*Your goal*:
Each record that follows must be reproduced exactly.

═════ Provided material ═════

-- ==== Sys2Proof/Machine/Aes.lean ====
section
/-!
DEFINITION. AES-256 (FIPS 197), of which the model computes the key check value KCV (R372): bytes are numbers, the state is a list of 16
in column order.
-/

namespace Sys2Proof.Machine

/-- The S-box. -/
def aesBox : List Nat :=
     [99, 124, 119, 123, 242, 107, 111, 197, 48, 1, 103, 43, 254, 215, 171, 118, 202, 130, 201, 125, 250, 89, 71, 240, 173, 212, 162, 175, 156, 164, 114, 192]
  ++ [183, 253, 147, 38, 54, 63, 247, 204, 52, 165, 229, 241, 113, 216, 49, 21, 4, 199, 35, 195, 24, 150, 5, 154, 7, 18, 128, 226, 235, 39, 178, 117]
  ++ [9, 131, 44, 26, 27, 110, 90, 160, 82, 59, 214, 179, 41, 227, 47, 132, 83, 209, 0, 237, 32, 252, 177, 91, 106, 203, 190, 57, 74, 76, 88, 207]
  ++ [208, 239, 170, 251, 67, 77, 51, 133, 69, 249, 2, 127, 80, 60, 159, 168, 81, 163, 64, 143, 146, 157, 56, 245, 188, 182, 218, 33, 16, 255, 243, 210]
  ++ [205, 12, 19, 236, 95, 151, 68, 23, 196, 167, 126, 61, 100, 93, 25, 115, 96, 129, 79, 220, 34, 42, 144, 136, 70, 238, 184, 20, 222, 94, 11, 219]
  ++ [224, 50, 58, 10, 73, 6, 36, 92, 194, 211, 172, 98, 145, 149, 228, 121, 231, 200, 55, 109, 141, 213, 78, 169, 108, 86, 244, 234, 101, 122, 174, 8]
  ++ [186, 120, 37, 46, 28, 166, 180, 198, 232, 221, 116, 31, 75, 189, 139, 138, 112, 62, 181, 102, 72, 3, 246, 14, 97, 53, 87, 185, 134, 193, 29, 158]
  ++ [225, 248, 152, 17, 105, 217, 142, 148, 155, 30, 135, 233, 206, 85, 40, 223, 140, 161, 137, 13, 191, 230, 66, 104, 65, 153, 45, 15, 176, 84, 187, 22]

/-- SubBytes of one byte. -/
def subByte (x : Nat) : Nat := aesBox.getD x 0

/-- Multiplication by x in GF(2⁸). -/
def xtime (x : Nat) : Nat := (2 * x % 256) ^^^ (if 128 ≤ x then 0x1B else 0)

/-- XOR of two byte lists. -/
def xorBytes (a b : List Nat) : List Nat := (a.zip b).map (fun p => p.1 ^^^ p.2)

/-- ShiftRows: byte i of the result is byte 5i mod 16 of the state. -/
def shiftRows (a : List Nat) : List Nat := (List.range 16).map (fun i => a.getD (5 * i % 16) 0)

/-- MixColumns of one column. -/
def mixColumn : List Nat → List Nat
  | [a, b, c, d] =>
    [xtime a ^^^ xtime b ^^^ b ^^^ c ^^^ d, a ^^^ xtime b ^^^ xtime c ^^^ c ^^^ d, a ^^^ b ^^^ xtime c ^^^ xtime d ^^^ d,
     xtime a ^^^ a ^^^ b ^^^ c ^^^ xtime d]
  | l => l

/-- MixColumns. -/
def mixColumns (a : List Nat) : List Nat := (List.range 4).flatMap (fun k => mixColumn ((a.drop (4 * k)).take 4))

/-- The next eight words of the key schedule from the last eight (32 bytes), with the round constant `rc`. -/
def nextKey (k : List Nat) (rc : Nat) : List Nat :=
  let w (i : Nat) : List Nat := (k.drop (4 * i)).take 4
  let t := match w 7 with | [a, b, c, d] => [subByte b ^^^ rc, subByte c, subByte d, subByte a] | l => l
  let w0 := xorBytes (w 0) t
  let w1 := xorBytes (w 1) w0
  let w2 := xorBytes (w 2) w1
  let w3 := xorBytes (w 3) w2
  let w4 := xorBytes (w 4) (w3.map subByte)
  let w5 := xorBytes (w 5) w4
  let w6 := xorBytes (w 6) w5
  w0 ++ w1 ++ w2 ++ w3 ++ w4 ++ w5 ++ w6 ++ xorBytes (w 7) w6

/-- The key schedule: `n` more blocks of eight words. -/
def keySchedule : Nat → List Nat → Nat → List Nat
  | 0, k, _ => k
  | n + 1, k, rc => k ++ keySchedule n (nextKey k rc) (xtime rc)

/-- Rounds 1 to 13 and the last, over the round keys that remain. -/
def aesRounds : Nat → List Nat → List Nat → List Nat
  | 0, st, rk => xorBytes (shiftRows (st.map subByte)) rk
  | n + 1, st, rk => aesRounds n (xorBytes (mixColumns (shiftRows (st.map subByte))) rk) (rk.drop 16)

/-- AES-256 of one block. -/
def aes256 (key block : List Nat) : List Nat :=
  let ks := keySchedule 7 key 1
  aesRounds 13 (xorBytes block ks) (ks.drop 16)

/-- KCV (R372): the first 24 bits of the encryption of the all-zero block. -/
def kcvOf (key : List Byte) : Nat :=
  match aes256 (key.map (·.toNat)) (List.replicate 16 0) with
  | a :: b :: c :: _ => a * 65536 + b * 256 + c
  | _ => 0

end Sys2Proof.Machine
end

═════

*Answer box*:
-- ==== Sys2Proof/Machine/Aes.lean ====
section
/-!
DEFINITION. AES-256 (FIPS 197), of which the model computes the key check value KCV (R372): bytes are numbers, the state is a list of 16
in column order.
-/

namespace Sys2Proof.Machine

/-- The S-box. -/
def aesBox : List Nat :=
     [99, 124, 119, 123, 242, 107, 111, 197, 48, 1, 103, 43, 254, 215, 171, 118, 202, 130, 201, 125, 250, 89, 71, 240, 173, 212, 162, 175, 156, 164, 114, 192]
  ++ [183, 253, 147, 38, 54, 63, 247, 204, 52, 165, 229, 241, 113, 216, 49, 21, 4, 199, 35, 195, 24, 150, 5, 154, 7, 18, 128, 226, 235, 39, 178, 117]
  ++ [9, 131, 44, 26, 27, 110, 90, 160, 82, 59, 214, 179, 41, 227, 47, 132, 83, 209, 0, 237, 32, 252, 177, 91, 106, 203, 190, 57, 74, 76, 88, 207]
  ++ [208, 239, 170, 251, 67, 77, 51, 133, 69, 249, 2, 127, 80, 60, 159, 168, 81, 163, 64, 143, 146, 157, 56, 245, 188, 182, 218, 33, 16, 255, 243, 210]
  ++ [205, 12, 19, 236, 95, 151, 68, 23, 196, 167, 126, 61, 100, 93, 25, 115, 96, 129, 79, 220, 34, 42, 144, 136, 70, 238, 184, 20, 222, 94, 11, 219]
  ++ [224, 50, 58, 10, 73, 6, 36, 92, 194, 211, 172, 98, 145, 149, 228, 121, 231, 200, 55, 109, 141, 213, 78, 169, 108, 86, 244, 234, 101, 122, 174, 8]
  ++ [186, 120, 37, 46, 28, 166, 180, 198, 232, 221, 116, 31, 75, 189, 139, 138, 112, 62, 181, 102, 72, 3, 246, 14, 97, 53, 87, 185, 134, 193, 29, 158]
  ++ [225, 248, 152, 17, 105, 217, 142, 148, 155, 30, 135, 233, 206, 85, 40, 223, 140, 161, 137, 13, 191, 230, 66, 104, 65, 153, 45, 15, 176, 84, 187, 22]

/-- SubBytes of one byte. -/
def subByte (x : Nat) : Nat := aesBox.getD x 0

/-- Multiplication by x in GF(2⁸). -/
def xtime (x : Nat) : Nat := (2 * x % 256) ^^^ (if 128 ≤ x then 0x1B else 0)

/-- XOR of two byte lists. -/
def xorBytes (a b : List Nat) : List Nat := (a.zip b).map (fun p => p.1 ^^^ p.2)

/-- ShiftRows: byte i of the result is byte 5i mod 16 of the state. -/
def shiftRows (a : List Nat) : List Nat := (List.range 16).map (fun i => a.getD (5 * i % 16) 0)

/-- MixColumns of one column. -/
def mixColumn : List Nat → List Nat
  | [a, b, c, d] =>
    [xtime a ^^^ xtime b ^^^ b ^^^ c ^^^ d, a ^^^ xtime b ^^^ xtime c ^^^ c ^^^ d, a ^^^ b ^^^ xtime c ^^^ xtime d ^^^ d,
     xtime a ^^^ a ^^^ b ^^^ c ^^^ xtime d]
  | l => l

/-- MixColumns. -/
def mixColumns (a : List Nat) : List Nat := (List.range 4).flatMap (fun k => mixColumn ((a.drop (4 * k)).take 4))

/-- The next eight words of the key schedule from the last eight (32 bytes), with the round constant `rc`. -/
def nextKey (k : List Nat) (rc : Nat) : List Nat :=
  let w (i : Nat) : List Nat := (k.drop (4 * i)).take 4
  let t := match w 7 with | [a, b, c, d] => [subByte b ^^^ rc, subByte c, subByte d, subByte a] | l => l
  let w0 := xorBytes (w 0) t
  let w1 := xorBytes (w 1) w0
  let w2 := xorBytes (w 2) w1
  let w3 := xorBytes (w 3) w2
  let w4 := xorBytes (w 4) (w3.map subByte)
  let w5 := xorBytes (w 5) w4
  let w6 := xorBytes (w 6) w5
  w0 ++ w1 ++ w2 ++ w3 ++ w4 ++ w5 ++ w6 ++ xorBytes (w 7) w6

/-- The key schedule: `n` more blocks of eight words. -/
def keySchedule : Nat → List Nat → Nat → List Nat
  | 0, k, _ => k
  | n + 1, k, rc => k ++ keySchedule n (nextKey k rc) (xtime rc)

/-- Rounds 1 to 13 and the last, over the round keys that remain. -/
def aesRounds : Nat → List Nat → List Nat → List Nat
  | 0, st, rk => xorBytes (shiftRows (st.map subByte)) rk
  | n + 1, st, rk => aesRounds n (xorBytes (mixColumns (shiftRows (st.map subByte))) rk) (rk.drop 16)

/-- AES-256 of one block. -/
def aes256 (key block : List Nat) : List Nat :=
  let ks := keySchedule 7 key 1
  aesRounds 13 (xorBytes block ks) (ks.drop 16)

/-- KCV (R372): the first 24 bits of the encryption of the all-zero block. -/
def kcvOf (key : List Byte) : Nat :=
  match aes256 (key.map (·.toNat)) (List.replicate 16 0) with
  | a :: b :: c :: _ => a * 65536 + b * 256 + c
  | _ => 0

end Sys2Proof.Machine
end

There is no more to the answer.